Look below for the line containing "b => fp la (vfp" and the line containing "R75, R76). -/"; repeat exactly those two lines and all lines between them, and nothing else.
■ ■ ■ ■ ■
/-- The floating-point groups' members of fixed latency (05_lanes.md R128 to R137). -/
def fpEffect (i : Instr) : Option RegEffect :=
  match i with
  | .vfadd g r t d a b => vfp g r t false d [a, b] (onTwo addNum)
  | .vfsub g r t d a b => vfp g r t false d [a, b] (onTwo subNum)
  | .vfmul g r t d a b => vfp g r t false d [a, b] (onTwo mulNum)
  | .vfma g r op t d a b c => vfp g r t false d [a, b, c] (onThree fun f e => fmaOp f e op)
  | .vfminmax g op t d a b => vfp g .dyn t false d [a, b] (onTwo fun f _ => minmaxNum f op)
  | .vfcmp g hi k t d a b =>
    some ⟨{ guard := g, cls := some 1, ok := fun s => s.fpSrcOk true a && s.fpSrcOk true b && s.predOk d, srcs := [a, b],
            dsts := [d], vec := true, counted := true },
      fun s i =>
        let z := (s.me.env .dyn).flush (fmtOf t)
        let el (o : Opnd) (l : Nat) : Num :=
          unpack (fmtOf t) z ((laneElems t (s.fpLane i t o l)).getD (if hi then 1 else 0) 0)
        let rs := (lanesOf i.lanes).map fun l => (l, cmpNum (fmtOf t) k (el a l) (el b l))
        [.mask d (lanesWith (lanesOf i.lanes) fun l => rs.any fun r => r.1 = l && r.2.1)] ++
          [.flags (rs.foldl (fun fl r => fl ||| r.2.2) 0)]⟩
  | .vfclass g t d a => some ⟨vfpReq g d [a] false, fun s i => [.vector d (fun l => classLane t (s.fpLane i t a l))]⟩
  | .vcvt g r code d a b =>
    let k := code.toNat
    some ⟨{ guard := g, cls := some 1, srcs := if cvtUsesB k then [a, b] else [a], dsts := [d], vec := true, counted := true,
            ok := fun s => s.cvtSrcOk true (cvtKind k false) a && (!cvtUsesB k || s.cvtSrcOk true (cvtKind k true) b) &&
              s.vfdstOk false d },
      fun s i =>
        let rs := (lanesOf i.lanes).map fun l =>
          (l, cvtLane (s.me.env r) k (s.cvtVal i (cvtKind k false) a l) (s.cvtVal i (cvtKind k true) b l))
        [.vector d (fun l => match rs.find? (·.1 = l) with
          | some q => q.2.1
          | none => 0), .flags (rs.foldl (fun fl q => fl ||| q.2.2) 0)]⟩
  | .fadd g r sub t d a b => sfp (sfpLat t) g r t false d [a, b] (onTwo (if sub then subNum else addNum))
  | .fmul g r t d a b => sfp (sfpLat t) g r t false d [a, b] (onTwo mulNum)
  | .ffma g r op t d a b c => sfp (sfpLat t) g r t false d [a, b, c] (onThree fun f e => fmaOp f e op)
  | .fminmax g op t d a b => sfp 1 g .dyn t false d [a, b] (onTwo fun f _ => minmaxNum f op)
  | .fcmp g k t d a b =>
    some ⟨{ guard := g, ok := fun s => s.sfpSrcOk (isF64 t) a && s.sfpSrcOk (isF64 t) b && s.predOk d, srcs := [a, b],
            dsts := [d], cls := some 0 },
      fun s i =>
        let r := cmpNum (fmtOf t) k (s.sfpNum i (fmtOf t) (s.me.env .dyn) a) (s.sfpNum i (fmtOf t) (s.me.env .dyn) b)
        [.scalar d (if r.1 then 1 else 0), .flags (r.2)]⟩
  | .fcvt g r code d a =>
    let k := code.toNat
    some ⟨{ guard := g, ok := fun s => s.sideOk (fcvtSrc k) a && s.sfpDstOk (fcvtDst k).wide false d, srcs := [a],
            dsts := [d], cls := some 0, lat := 3 },
      fun s i =>
        let v := s.fcvtResult i k (s.me.env r) a
        [.scalar d v.1, .flags (v.2)]⟩
  | _ => none

/-- The results that land later (02_clauses.md R40, R41): the lookahead count of the word, and the effect. -/
def longEffect (i : Instr) : Option (BitVec 4 × RegEffect) :=
  let div (la : BitVec 4) (g : Guard) (t : IntTy) (d a b : Opnd) (f : W64 → W64 → W64) : Option (BitVec 4 × RegEffect) :=
    some (la, ⟨{ guard := g, ok := fun s => s.srcOk false a && s.srcOk false b && s.dstOk (tyW64 t) true d, srcs := [a, b],
                 dsts := [d], long := true },
      fun s i => [.scalar d (f (s.sval i (tySigned t) a) (s.sval i (tySigned t) b))]⟩)
  let fp (la : BitVec 4) (e : Option RegEffect) : Option (BitVec 4 × RegEffect) := e.map fun e => (la, e)
  match i with
  | .div la g t d a b => div la g t d a b fun x y =>
      if readInt t y = 0 then wrapTy t (-1) else wrapTy t ((readInt t x).tdiv (readInt t y))
  | .rem la g t d a b => div la g t d a b fun x y =>
      if readInt t y = 0 then writeTy t x else wrapTy t ((readInt t x).tmod (readInt t y))
  | .fdiv la g r t d a b => fp la (sfp 1 g r t true d [a, b] (onTwo divNum))
  | .fsqrt la g r t d a => fp la (sfp 1 g r t true d [a] (onOne sqrtNum))
  | .vfdiv la g r t d a b => fp la (vfp g r t true d [a, b] (onTwo divNum))
  | .vfsqrt la g r t d a => fp la (vfp g r t true d [a] (onOne sqrtNum))
  | .vfrcp la g r t d a => fp la (vfp g r t true d [a] (onOne rcpNum))
  | .vfrsq la g r t d a => fp la (vfp g r t true d [a] (onOne rsqNum))
  | .vfexp2 la g r t d a => fp la (vfp g r t true d [a] (onOne exp2Num))
  | .vflog2 la g r t d a => fp la (vfp g r t true d [a] (onOne log2Num))
  | .vfsin la g r t d a => fp la (vfp g r t true d [a] (onOne sinNum))
  | .vfcos la g r t d a => fp la (vfp g r t true d [a] (onOne cosNum))
  | _ => none

/-- The unit that keeps the order of an instruction's late results (R116): 1 special functions, 2 the core's divider. -/
def lateUnit (i : Instr) : Nat :=
  match i with
  | .fdiv .. | .fsqrt .. => 2
  | .vfdiv .. | .vfsqrt .. | .vfrcp .. | .vfrsq .. | .vfexp2 .. | .vflog2 .. | .vfsin .. | .vfcos .. => 1
  | _ => 0

/-! Transfers of control (03_contexts.md R75, R76). -/

/-- A transfer: what it asks of its issue, the values for which it takes no trap of its own, the header it goes to, and
the return stack that the lanes that transfer take. -/
structure Jump where
  req : Req
  runs : State → Iss → Bool
  target : State → Iss → W64
  stack : State → Iss → List W64

/-- BRI's target in a lane: CP × 8 + 8 × the lane's 32-bit value, or the thread's 64-bit value (R75). -/
def briTarget (s : State) (i : Iss) (a : Opnd) (l : Nat) : W64 :=
  pcAddr s.me.curSlot.pc + 8 * (if s.me.isWave then ((s.val i true a l).setWidth 32 : W32).signExtend 64 else s.val i true a l)

def jumpOf (i : Instr) : Option Jump :=
  match i with
  | .bra g off =>
    some { req := { guard := g }, runs := fun _ _ => true,
           target := fun s _ => pcAddr s.me.curSlot.pc + 8 * off.signExtend 64, stack := fun s _ => s.me.curSlot.rstk }
  | .bri g a =>
    some { req := { guard := g, ok := fun s => s.laneSrcOk a, srcs := [a], vec := true },
           runs := fun s i => (lanesOf i.lanes).all fun l =>
             briTarget s i a l = briTarget s i a i.rep && field (briTarget s i a l) 57 7 = 0,
           target := fun s i => briTarget s i a i.rep, stack := fun s _ => s.me.curSlot.rstk }
  | .call g off =>
    some { req := { guard := g }, runs := fun s _ => decide (s.me.curSlot.rstk.length < 8),
           target := fun s _ => pcAddr s.me.curSlot.pc + 8 * off.signExtend 64,
           stack := fun s _ =>
             mkPc (wordsFrom s.me.curSlot.pc (BitVec.ofNat 64 (s.me.curSlot.count + 2))) 0 :: s.me.curSlot.rstk }
  | .ret g =>
    some { req := { guard := g },
           runs := fun s _ =>
             decide ((if s.me.handler then field s.me.tcause 19 4 else 0) < s.me.curSlot.rstk.length),
           target := fun s _ => pcAddr (s.me.curSlot.rstk.headD 0), stack := fun s _ => s.me.curSlot.rstk.tail }
  | _ => none

/-- No active loop level ends at the header at `a` (R78). -/
def Ctx.noLoopEnd (c : Ctx) (a : W64) : Prop :=
  (c.lc.1 = 0 ∨ pcAddr c.le.1 ≠ pcAddr a) ∧ (c.lc.2 = 0 ∨ pcAddr c.le.2 ≠ pcAddr a)

/-- The header that the pc comes to after the last instruction of its clause (R24, R28). -/
def Ctx.nextHeader (c : Ctx) : W64 := wordsFrom c.curSlot.pc (BitVec.ofNat 64 (c.curSlot.count + 2))

/-- A slot past the instruction at its pc, where no loop ends. -/
def PcSlot.past (p : PcSlot) : PcSlot :=
  if pcIndex p.pc < p.count then { p with pc := mkPc p.pc (pcIndex p.pc + 1) }
  else p.at_ (wordsFrom p.pc (BitVec.ofNat 64 (p.count + 2)))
■ ■ ■ ■ ■
Written response:
  | .vfdiv la g r t d a b => fp la (vfp g r t true d [a, b] (onTwo divNum))
  | .vfsqrt la g r t d a => fp la (vfp g r t true d [a] (onOne sqrtNum))
  | .vfrcp la g r t d a => fp la (vfp g r t true d [a] (onOne rcpNum))
  | .vfrsq la g r t d a => fp la (vfp g r t true d [a] (onOne rsqNum))
  | .vfexp2 la g r t d a => fp la (vfp g r t true d [a] (onOne exp2Num))
  | .vflog2 la g r t d a => fp la (vfp g r t true d [a] (onOne log2Num))
  | .vfsin la g r t d a => fp la (vfp g r t true d [a] (onOne sinNum))
  | .vfcos la g r t d a => fp la (vfp g r t true d [a] (onOne cosNum))
  | _ => none

/-- The unit that keeps the order of an instruction's late results (R116): 1 special functions, 2 the core's divider. -/
def lateUnit (i : Instr) : Nat :=
  match i with
  | .fdiv .. | .fsqrt .. => 2
  | .vfdiv .. | .vfsqrt .. | .vfrcp .. | .vfrsq .. | .vfexp2 .. | .vflog2 .. | .vfsin .. | .vfcos .. => 1
  | _ => 0

/-! Transfers of control (03_contexts.md R75, R76). -/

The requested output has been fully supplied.